theorem State.segment_runs (s : State) (h : List Byte) (payload : List Byte) :
    Runs [.clk, .ft, .pins, .power, .kettle, .cores, .sched, .txe, .sync, .mem, .urn, .fab, .links, .router, .caddy, .host, .steps, .red, .obj, .flash, .ageing, .tele, .out, .free] s (State.segment s h payload) := by
  unfold State.segment
  repeat' (first
    | with_reducible exact Runs.refl _
    | with_reducible assumption
    | exact Eq.refl true
    | exact fun h => h
    | dsimp only
    | with_reducible apply Runs.comp (State.message_runs ..)
    | with_reducible apply Runs.comp (State.setCaddy_runs ..)
    | with_reducible apply Runs.foldl
    | with_reducible apply Runs.foldl_fst
    | intro _
    | split)

theorem State.beaconSeen_runs (s : State) (seen : Bool) :
    Runs [.caddy] s (State.beaconSeen s seen) := by
  unfold State.beaconSeen
  repeat' (first
    | with_reducible exact Runs.refl _
    | with_reducible assumption
    | exact Eq.refl true
    | exact fun h => h
    | dsimp only
    | with_reducible apply Runs.comp (State.setCaddy_runs ..)
    | with_reducible apply Runs.foldl
    | with_reducible apply Runs.foldl_fst
    | intro _
    | split)

theorem State.segmentIn_runs (g : Datagram) (b : List Byte) (s : State) :
    Runs [.clk, .ft, .pins, .power, .kettle, .cores, .sched, .txe, .sync, .mem, .urn, .fab, .links, .router, .caddy, .host, .steps, .red, .obj, .flash, .ageing, .tele, .out, .free] s (State.segmentIn g b s) := by
  unfold State.segmentIn
  repeat' (first
    | with_reducible exact Runs.refl _
    | with_reducible assumption
    | exact Eq.refl true
    | exact fun h => h
    | dsimp only
    | with_reducible apply Runs.comp (State.beaconSeen_runs ..)
    | with_reducible apply Runs.comp (State.message_runs ..)
    | with_reducible apply Runs.comp (State.segment_runs ..)
    | with_reducible apply Runs.foldl
    | with_reducible apply Runs.foldl_fst
    | intro _
    | split)

theorem State.partialEnds_runs (cls : Nat) (xid : Nat) (s : State) :
    Runs [.caddy] s (State.partialEnds cls xid s) := by
  unfold State.partialEnds
  repeat' (first
    | with_reducible exact Runs.refl _
    | with_reducible assumption
    | exact Eq.refl true
    | exact fun h => h
    | dsimp only
    | with_reducible apply Runs.comp (State.setCaddy_runs ..))

theorem State.replyBack_runs (s : State) (src : Nat) (h : List Byte) (payload : List Byte) :
    Runs [.router, .caddy, .host, .out] s (State.replyBack s src h payload) := by
  unfold State.replyBack
  repeat' (first
    | with_reducible exact Runs.refl _
    | with_reducible assumption
    | exact Eq.refl true
    | exact fun h => h
    | dsimp only
    | with_reducible apply Runs.comp (State.sendReply_runs ..)
    | with_reducible apply Runs.comp (State.setCaddy_runs ..)
    | with_reducible apply Runs.foldl
    | with_reducible apply Runs.foldl_fst
    | intro _
    | split)

theorem State.vc0In_runs (p : Packet) (s : State) :
    Runs [.clk, .ft, .pins, .power, .kettle, .cores, .sched, .txe, .sync, .mem, .urn, .fab, .links, .router, .caddy, .host, .steps, .red, .obj, .flash, .ageing, .tele, .out, .free] s (State.vc0In p s) := by
  unfold State.vc0In
  repeat' (first
    | with_reducible exact Runs.refl _
    | with_reducible assumption
    | exact Eq.refl true
    | exact fun h => h
    | dsimp only
    | with_reducible apply Runs.comp (State.taken_runs ..)
    | with_reducible apply Runs.comp (State.message_runs ..)
    | with_reducible apply Runs.comp (State.replyBack_runs ..)
    | with_reducible apply Runs.foldl
    | with_reducible apply Runs.foldl_fst
    | intro _
    | split)

theorem State.doorbell_runs (m : Nat) (len : Nat) (s : State) :
    Runs [.clk, .ft, .pins, .power, .kettle, .cores, .sched, .txe, .sync, .mem, .urn, .fab, .links, .router, .caddy, .host, .steps, .red, .obj, .flash, .ageing, .tele, .out, .free] s (State.doorbell m len s) := by
  unfold State.doorbell
  repeat' (first
    | with_reducible exact Runs.refl _
    | with_reducible assumption
    | exact Eq.refl true
    | exact fun h => h
    | dsimp only
    | with_reducible apply Runs.comp (State.setMailbox_runs ..)
    | with_reducible apply Runs.comp (State.message_runs ..)
    | with_reducible apply Runs.foldl
    | with_reducible apply Runs.foldl_fst
    | intro _
    | split)

end Sys2Proof.Machine
end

------------------------------------------------------------------------

Once you have read the data, copy all of it out exactly.

theorem State.segment_runs (s : State) (h : List Byte) (payload : List Byte) :
    Runs [.clk, .ft, .pins, .power, .kettle, .cores, .sched, .txe, .sync, .mem, .urn, .fab, .links, .router, .caddy, .host, .steps, .red, .obj, .flash, .ageing, .tele, .out, .free] s (State.segment s h payload) := by
  unfold State.segment
  repeat' (first
    | with_reducible exact Runs.refl _
    | with_reducible assumption
    | exact Eq.refl true
    | exact fun h => h
    | dsimp only
    | with_reducible apply Runs.comp (State.message_runs ..)
    | with_reducible apply Runs.comp (State.setCaddy_runs ..)
    | with_reducible apply Runs.foldl
    | with_reducible apply Runs.foldl_fst
    | intro _
    | split)

theorem State.beaconSeen_runs (s : State) (seen : Bool) :
    Runs [.caddy] s (State.beaconSeen s seen) := by
  unfold State.beaconSeen
  repeat' (first
    | with_reducible exact Runs.refl _
    | with_reducible assumption
    | exact Eq.refl true
    | exact fun h => h
    | dsimp only
    | with_reducible apply Runs.comp (State.setCaddy_runs ..)
    | with_reducible apply Runs.foldl
    | with_reducible apply Runs.foldl_fst
    | intro _
    | split)

theorem State.segmentIn_runs (g : Datagram) (b : List Byte) (s : State) :
    Runs [.clk, .ft, .pins, .power, .kettle, .cores, .sched, .txe, .sync, .mem, .urn, .fab, .links, .router, .caddy, .host, .steps, .red, .obj, .flash, .ageing, .tele, .out, .free] s (State.segmentIn g b s) := by
  unfold State.segmentIn
  repeat' (first
    | with_reducible exact Runs.refl _
    | with_reducible assumption
    | exact Eq.refl true
    | exact fun h => h
    | dsimp only
    | with_reducible apply Runs.comp (State.beaconSeen_runs ..)
    | with_reducible apply Runs.comp (State.message_runs ..)
    | with_reducible apply Runs.comp (State.segment_runs ..)
    | with_reducible apply Runs.foldl
    | with_reducible apply Runs.foldl_fst
    | intro _
    | split)

theorem State.partialEnds_runs (cls : Nat) (xid : Nat) (s : State) :
    Runs [.caddy] s (State.partialEnds cls xid s) := by
  unfold State.partialEnds
  repeat' (first
    | with_reducible exact Runs.refl _
    | with_reducible assumption
    | exact Eq.refl true
    | exact fun h => h
    | dsimp only
    | with_reducible apply Runs.comp (State.setCaddy_runs ..))

theorem State.replyBack_runs (s : State) (src : Nat) (h : List Byte) (payload : List Byte) :
    Runs [.router, .caddy, .host, .out] s (State.replyBack s src h payload) := by
  unfold State.replyBack
  repeat' (first
    | with_reducible exact Runs.refl _
    | with_reducible assumption
    | exact Eq.refl true
    | exact fun h => h
    | dsimp only
    | with_reducible apply Runs.comp (State.sendReply_runs ..)
    | with_reducible apply Runs.comp (State.setCaddy_runs ..)
    | with_reducible apply Runs.foldl
    | with_reducible apply Runs.foldl_fst
    | intro _
    | split)

theorem State.vc0In_runs (p : Packet) (s : State) :
    Runs [.clk, .ft, .pins, .power, .kettle, .cores, .sched, .txe, .sync, .mem, .urn, .fab, .links, .router, .caddy, .host, .steps, .red, .obj, .flash, .ageing, .tele, .out, .free] s (State.vc0In p s) := by
  unfold State.vc0In
  repeat' (first
    | with_reducible exact Runs.refl _
    | with_reducible assumption
    | exact Eq.refl true
    | exact fun h => h
    | dsimp only
    | with_reducible apply Runs.comp (State.taken_runs ..)
    | with_reducible apply Runs.comp (State.message_runs ..)
    | with_reducible apply Runs.comp (State.replyBack_runs ..)
    | with_reducible apply Runs.foldl
    | with_reducible apply Runs.foldl_fst
    | intro _
    | split)

theorem State.doorbell_runs (m : Nat) (len : Nat) (s : State) :
    Runs [.clk, .ft, .pins, .power, .kettle, .cores, .sched, .txe, .sync, .mem, .urn, .fab, .links, .router, .caddy, .host, .steps, .red, .obj, .flash, .ageing, .tele, .out, .free] s (State.doorbell m len s) := by
  unfold State.doorbell
  repeat' (first
    | with_reducible exact Runs.refl _
    | with_reducible assumption
    | exact Eq.refl true
    | exact fun h => h
    | dsimp only
    | with_reducible apply Runs.comp (State.setMailbox_runs ..)
    | with_reducible apply Runs.comp (State.message_runs ..)
    | with_reducible apply Runs.foldl
    | with_reducible apply Runs.foldl_fst
    | intro _
    | split)

end Sys2Proof.Machine
end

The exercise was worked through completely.